# Need a real time program for your PLing meet cheap?



## chicken_hawk (Nov 16, 2014)

Hey guys, I am just trying to help a buddy out and your meet director as well.  A friend of mine who writes programming and developed this for a meet his gym was hosting, but can easily be tweaked to fit any meet. He is just trying to recoup some of his hosting fees and maybe a little time. Anyway, you can see all the features below and it is pretty kick ass as you can follow the meet in real time from your cell phone. Take a look and if interested just lmk,
Hawk

Hi Jim,



Below is a copy of an email that was sent to all registered north of the border lifters. It will give you some insight into the meet management site. One thing not outlined below is all of the administration features which are really a much larger part of the overall system. We can talk about them at some point.



-----------------------

Thank you for registering for the 2014 North of the Border powerlifting meet hosted by the Sweatt Shop! Our aim is to provide the absolute best meet experience for our lifters. Therefore, we've developed a state of the art web application for meet management. This application provides lifters with meet status information in real time so they can better plan their warm ups and attempts. Additionally, anyone, anywhere in the world can access meet results in real time. All of this information is available via any computer, tablet, or smart phone with a web browser by navigating to 2014 North of the Border. Below is a summary of features.

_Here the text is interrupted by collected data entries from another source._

-- ==== Sys2Proof/Machine/Safelight.lean ====
section
/-! DEFINITION. The Safelight page, sensors and clock monitors, event log, wake controller, system watchdog and status
outputs (R342 to R357). -/

namespace Sys2Proof.Machine

/-! ### Event log (R348 to R351) -/

/-- The start of a flush of the oldest unflushed record: its four doubleword writes to the host ring (R351, R404). -/
def State.logFlush (s : State) : State :=
  let pi := s.rfld pgSafe 0x24C 0 16
  let size := 2 ^ (s.rfld pgSafe 0x240 0 4 + 4)
  if s.rbit pgSafe 0x240 31 && s.hostUp && s.saf.flight.isNone && decide (s.saf.flushed < s.saf.written)
      && decide ((pi + 2 ^ 16 - s.rfld pgSafe 0x250 0 16) % 2 ^ 16 ≠ size) then
    let n := s.saf.flushed
    let l := Tab.get [] s.saf.log (n % Config.logRecords)
    let a := s.rfld pgSafe 0x248 0 16 * 2 ^ 32 + (s.reg pgSafe 0x244).toNat + 32 * (pi % size)
    let s := { s with saf := { s.saf with flight := some n } }
    each (List.range 4) (fun i s =>
      let d := (slotAt l (2 * i)).toNat + (slotAt l (2 * i + 1)).toNat * 2 ^ 32
      s.hostReq { id := 0xF0, wr := true, addr := a + 8 * i, size := 3, kind := .flush, timedOut := false, dead := false }
        (hrqOf true (a + 8 * i) 3 0xF0 0 false 1 d)) s
  else s

/-- A flush write is answered, or has timed out: an error stops the flush; the last good answer advances PI. -/
def State.flushDone (s : State) (err : Bool) : State :=
  match s.saf.flight with
  | none => s
  | some n =>
    if err then
      let s := { s with saf := { s.saf with flight := none },
                        hreqs := s.hreqs.map fun (q : HReq) => { q with dead := q.dead || decide (q.id = 0xF0) } }
      (s.setBit pgSafe 0x240 31 false).flag pgSafe 9
    else if s.hreqs.any fun q => decide (q.id = 0xF0) && !q.dead then s
    else
      let s := { s with saf := { s.saf with flight := none, flushed := max s.saf.flushed (n + 1) } }
      s.setFld pgSafe 0x24C 0 16 ((s.rfld pgSafe 0x24C 0 16 + 1) % 2 ^ 16)

/-! ### Sensors (R346, R347) -/

/-- A field of 16 bits as a signed number. -/
def sgn16 (n : Nat) : Int := (BitVec.ofNat 16 n).toInt

/-- The region of a temperature sensor. -/
def tempRegion (n : Nat) : Nat := if n < 16 then n / 4 else n - 16

/-- With CRITACT = 1 the region of every sensor in a TCRIT condition goes through region reset and power-down, unless it is
down or on its way (R347). -/
def State.critAct (s : State) : State :=
  if s.rbit pgSafe 0x154 0 then
    each (below 4 fun r => s.saf.crit.any fun n => decide (tempRegion n = r)) (fun r s =>
      if s.domsAfter.dom (240 + r) = 4 then s else s.regionDown r) s
  else s

/-- A sample of temperature sensor `n`. -/
def State.temp (s : State) (n : Nat) (v : Half) : State :=
  let w := sgn16 (s.rfld pgSafe 0x150 0 16)
  let k := sgn16 (s.rfld pgSafe 0x150 16 16)
  let x := v.toInt
  let s := s.setReg pgSafe (0x100 + 4 * n) (w32 (2 ^ 31 + v.toNat))
  let wasW := decide (n ∈ s.saf.warn)
  let wasC := decide (n ∈ s.saf.crit)
  let upd := fun (l : List Nat) (on off : Bool) =>
    if on then (if n ∈ l then l else l ++ [n]) else if off then l.filter fun i => i ≠ n else l
  let s := { s with saf := { s.saf with warn := upd s.saf.warn (decide (w ≤ x)) (decide (x ≤ w - 20)),
                                        crit := upd s.saf.crit (decide (k ≤ x)) (decide (x ≤ k - 20)),
                                        safe := s.saf.safe || decide (k ≤ x) } }
  let s := if w ≤ x then s.flag pgSafe 1 else s
  let s := if w ≤ x ∧ wasW = false then s.logDie 0x40 (w32 n) (w32 v.toNat) else s
  (if k ≤ x ∧ wasC = false then s.logDie 0x41 (w32 n) (w32 v.toNat) else s).critAct

/-- A sample of voltage monitor `n`. DESIGN CHOICE; log entry 29. -/
def State.volt (s : State) (n : Nat) (v : Half) : State :=
  let cfg := s.reg pgSafe (0x180 + 8 * n)
  if bit cfg 31 then
    let x := min v.toNat 0xFFF
    let out := decide (x < fld cfg 0 12) || decide (fld cfg 16 12 < x)
    let fault := s.rbit pgSafe (0x184 + 8 * n) 31
    let run := if out = fault then 0 else Tab.get 0 s.saf.vrun n + 1
    let s := s.setFld pgSafe (0x184 + 8 * n) 0 12 x
    if run < 4 then { s with saf := { s.saf with vrun := Tab.set 0 s.saf.vrun n run } }
    else
      let s := { s with saf := { s.saf with vrun := Tab.set 0 s.saf.vrun n 0 } }
      let s := s.setBit pgSafe (0x184 + 8 * n) 31 (!fault)
      if fault then s
      else
        let s := (s.flag pgSafe 2).logDie 0x42 (w32 n) (w32 x)
        if bit cfg 30 then { s with saf := { s.saf with safe := true } } else s
  else s

/-- Clock domain `d` is meant to run (R382). A die-link port is in use where the straps say so (R34), and the Developer reads
the flash until its sequence has been run. -/
def State.clkRuns (s : State) (d : Nat) : Bool :=
  if d < 2 then true
  else if d = 2 then s.awake 265
  else if d < 7 then s.awake (240 + (d - 3))
  else if d < 11 then (List.range 20).any fun i => decide (s.dom (144 + 20 * (d - 7) + i) = 0)
  else if d < 15 then s.awake (240 + (d - 11))
  else if d = 15 then s.awake 244
  else if d = 16 then s.awake 262
  else if d < 33 then s.awake (246 + (d - 17))
  else if d = 33 then s.awake 245
  else if d = 34 then s.awake 264 && (s.saf.upBusy || (s.bootWaits && decide (fld s.saf.straps 2 2 < 2)))
  else if d = 35 then s.awake 263
  else if d < 39 then s.linkUsed (d - 36) && s.awake (266 + (d - 36))
  else if d = 39 then !s.saf.dv.left.isEmpty || !s.saf.rc.left.isEmpty
  else if d = 40 then s.testMode
  else true

/-- The crystal is lost as slow clock (R342). -/
def State.xtalFail (s : State) : State := (s.setBit pgSafe 0x040 31 false).logDie 0x44 0 0

/-- The management unit's clock bursts to 64 MHz: the firmware runs the Developer, the update path, a log flush or a key store
MAC (R343). -/
def State.mgBurst (s : State) : Bool :=
  s.bootWaits || s.saf.dvBusy || s.saf.rcBusy || s.saf.upBusy || s.saf.flight.isSome
    || (s.saf.ksBusy && decide (s.rfld pgSafe 0x340 0 3 = 4))

/-- The count that a monitor expects of clock domain `d` in 16 µs at its current setting, where the spec gives the frequency
(R382, R384); the others are the integrator's, and the slow clock gives less than one cycle. -/
def State.clkCount (s : State) (d : Nat) : Option Nat :=
  if d = 1 then some 256
  else if d = 2 then some (if s.mgBurst then 1024 else 256)
  else if 3 ≤ d ∧ d < 7 then some (16000 / 2 ^ s.rfld pgClocks 0x040 (4 * (d - 3)) 2)
  else if 7 ≤ d ∧ d < 15 then some 8000
  else if d = 15 then some 16000
  else if d = 16 then some 12800
  else if 17 ≤ d ∧ d < 33 then some 5000
  else if d = 35 then some 2000
  else if d = 39 then some 16
  else if d = 41 then some 32
  else none

/-- A count lies within 6 % of the expected one; where that is not the spec's, `inTol` says so. -/
def State.clkGood (s : State) (d : Nat) (inTol : Bool) (count : Nat) : Bool :=
  match s.clkCount d with
  | some e => decide (94 * e ≤ 100 * count ∧ 100 * count ≤ 106 * e)
  | none => inTol && decide (count ≠ 0)

/-- The end of a monitor count of clock domain `d`. DESIGN CHOICE; log entry 29. -/
def State.clockMon (s : State) (d : Nat) (inTol : Bool) (count : Word) : State :=
  if s.clkRuns d && !s.clkGood d inTol count.toNat then
    let s := if d < 32 then s.setBit pgSafe 0x1C0 d true else s.setBit pgSafe 0x1C4 (d - 32) true
    let s := (s.flag pgSafe 3).logDie 0x43 (w32 d) count
    if d = 0 ∧ s.rbit pgSafe 0x040 31 = true then s.xtalFail else s
  else s

/-- The check of the crystal after the Safelight's power-on reset (R342). -/
def State.xtalCheck (s : State) (good : Bool) : State :=
  if s.saf.xtalDone then s
  else
    let s := { s with saf := { s.saf with xtalDone := true } }
    if good then s.setBit pgSafe 0x040 31 true else s.xtalFail

/-! ### Wake controller (R356, R357) -/

/-- DATA0 and DATA1 of a record in the log joined with further bits. -/
def joinWords (l : List Word) (bits rs : Word) : List Word :=
  let l := l.take 5 ++ [slotAt l 5 ||| bits, slotAt l 6 ||| rs]
  l ++ [crcWords l]

/-- The WAKE record of the sources `bits` and regions `rs`: sources of one tick share a record, which may have been written
already (R357). -/
def State.wakeLog (s : State) (bits rs : Word) : State :=
  let same := fun (e : LogE) => decide (e.code = 0x50 ∧ slowOf e.cyc = slowOf s.tim.cyc)
  let (t, n) := s.saf.wakeRec
  if s.saf.intake.any same then
    let join := fun (e : LogE) => if same e then { e with d0 := e.d0 ||| bits, d1 := e.d1 ||| rs } else e
    { s with saf := { s.saf with intake := s.saf.intake.map join } }
  else if t = slowOf s.tim.cyc + 1 ∧ s.saf.written ≤ n + Config.logRecords then
    let i := n % Config.logRecords
    { s with saf := { s.saf with log := Tab.set [] s.saf.log i (joinWords (Tab.get [] s.saf.log i) bits rs) } }
  else s.logDie 0x50 bits rs

/-- Sources fire: WKSTAT, WAKE, the record, and the wake of their regions. DESIGN CHOICE; log entry 28. -/
def State.wakeFire (s : State) (bits rs : Word) : State :=
  let s := (s.setReg pgSafe 0x448 (s.reg pgSafe 0x448 ||| bits)).flag pgSafe 5
  (s.wakeLog bits rs).startWake (below 4 fun r => bit rs r)

/-- Wake pad `i` fires in this sample: on becoming active with EDGE = 1, while active without (R356). -/
def State.padFires (s : State) (i : Nat) : Bool :=
  let cfg := s.reg pgSafe (0x400 + 4 * i)
  bit cfg 31 && (if bit cfg 29 then decide (Tab.get 0 s.saf.wk i = fld cfg 24 4 + 1) else s.padActive i)

/-- The count of consecutive active samples of a pad, whose active level POL gives; 17 stands for every higher count. -/
def State.padSample (s : State) (i : Nat) (high : Bool) : Nat :=
  if high != s.rbit pgSafe (0x400 + 4 * i) 30 then min 17 (Tab.get 0 s.saf.wk i + 1) else 0

/-- A sample of the wake pads (R356, R357). -/
def State.wakePads (s : State) (pads : BitVec 16) : State :=
  let wk := each (List.range 16) (fun i t => Tab.set 0 t i (s.padSample i (pads.getLsbD i))) s.saf.wk
  let s := { s with saf := { s.saf with wk := wk } }
  match below 16 s.padFires with
  | [] => s
  | l =>
    s.wakeFire (l.foldl (fun w i => w ||| w32 (2 ^ i)) 0) (l.foldl (fun w i => w ||| w32 (s.rfld pgSafe (0x400 + 4 * i) 0 4)) 0)

def State.wakeAlarm (s : State) : State :=
  if s.rbit pgSafe 0x444 31 && decide (s.rfld pgSafe 0x444 0 24 = 0) then
    (s.setBit pgSafe 0x444 31 false).wakeFire 0x20000 (w32 (s.rfld pgSafe 0x444 24 4))
  else s

/-! ### System watchdog (R355) -/

def State.swdPeriod (s : State) : Nat := max 1 (s.rfld pgSafe 0x280 0 24)

def State.swdLoad (s : State) : State := { s with saf := { s.saf with swd := s.swdPeriod, swdWarned := false } }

1) Registration - You can edit your registration details right up until you weigh in by logging in and selecting the registration menu item.

2014 North of the Border



2) Roster - The roster has a full list of registered athletes along with their sex, event, division, sub division, and weight class (note: everything is subject to change up until weigh in). It is possible to filter the roster by using the drop down lists and text boxes at the top of the data table. Use this page to see who you are competing against.

2014 North of the Border



3) Flights - Once flights are posted (the night before the meet), they are available via the flights page. Please note that flights are subject to change up to a half hour before the start of the meet.

2014 North of the Border



4) Live Status - The live status page shows the progression of the meet in real time. Come here to see the current lifter, lift, attempt, and weight in order to effectively time your warm ups. Additionally, the next 10 lifters scheduled for the platform are available here.

2014 North of the Border



5) Results - The very second an attempt is turned in or the judges pass judgement, the results are available via the results page. Come here to compare your lifts, as well as your coefficient score, to your competition.

2014 North of the Border



If you are logged in, all your information will be highlighted in blue to make it easy to locate.



This is the first version of the site and we hope to expand it and use it to run many Sweatt Shop meets in the future. Please don't hesitate to let us know about any issues or suggestions you have for making the site better.



Good luck at the meet!



Sweatt Shop


----------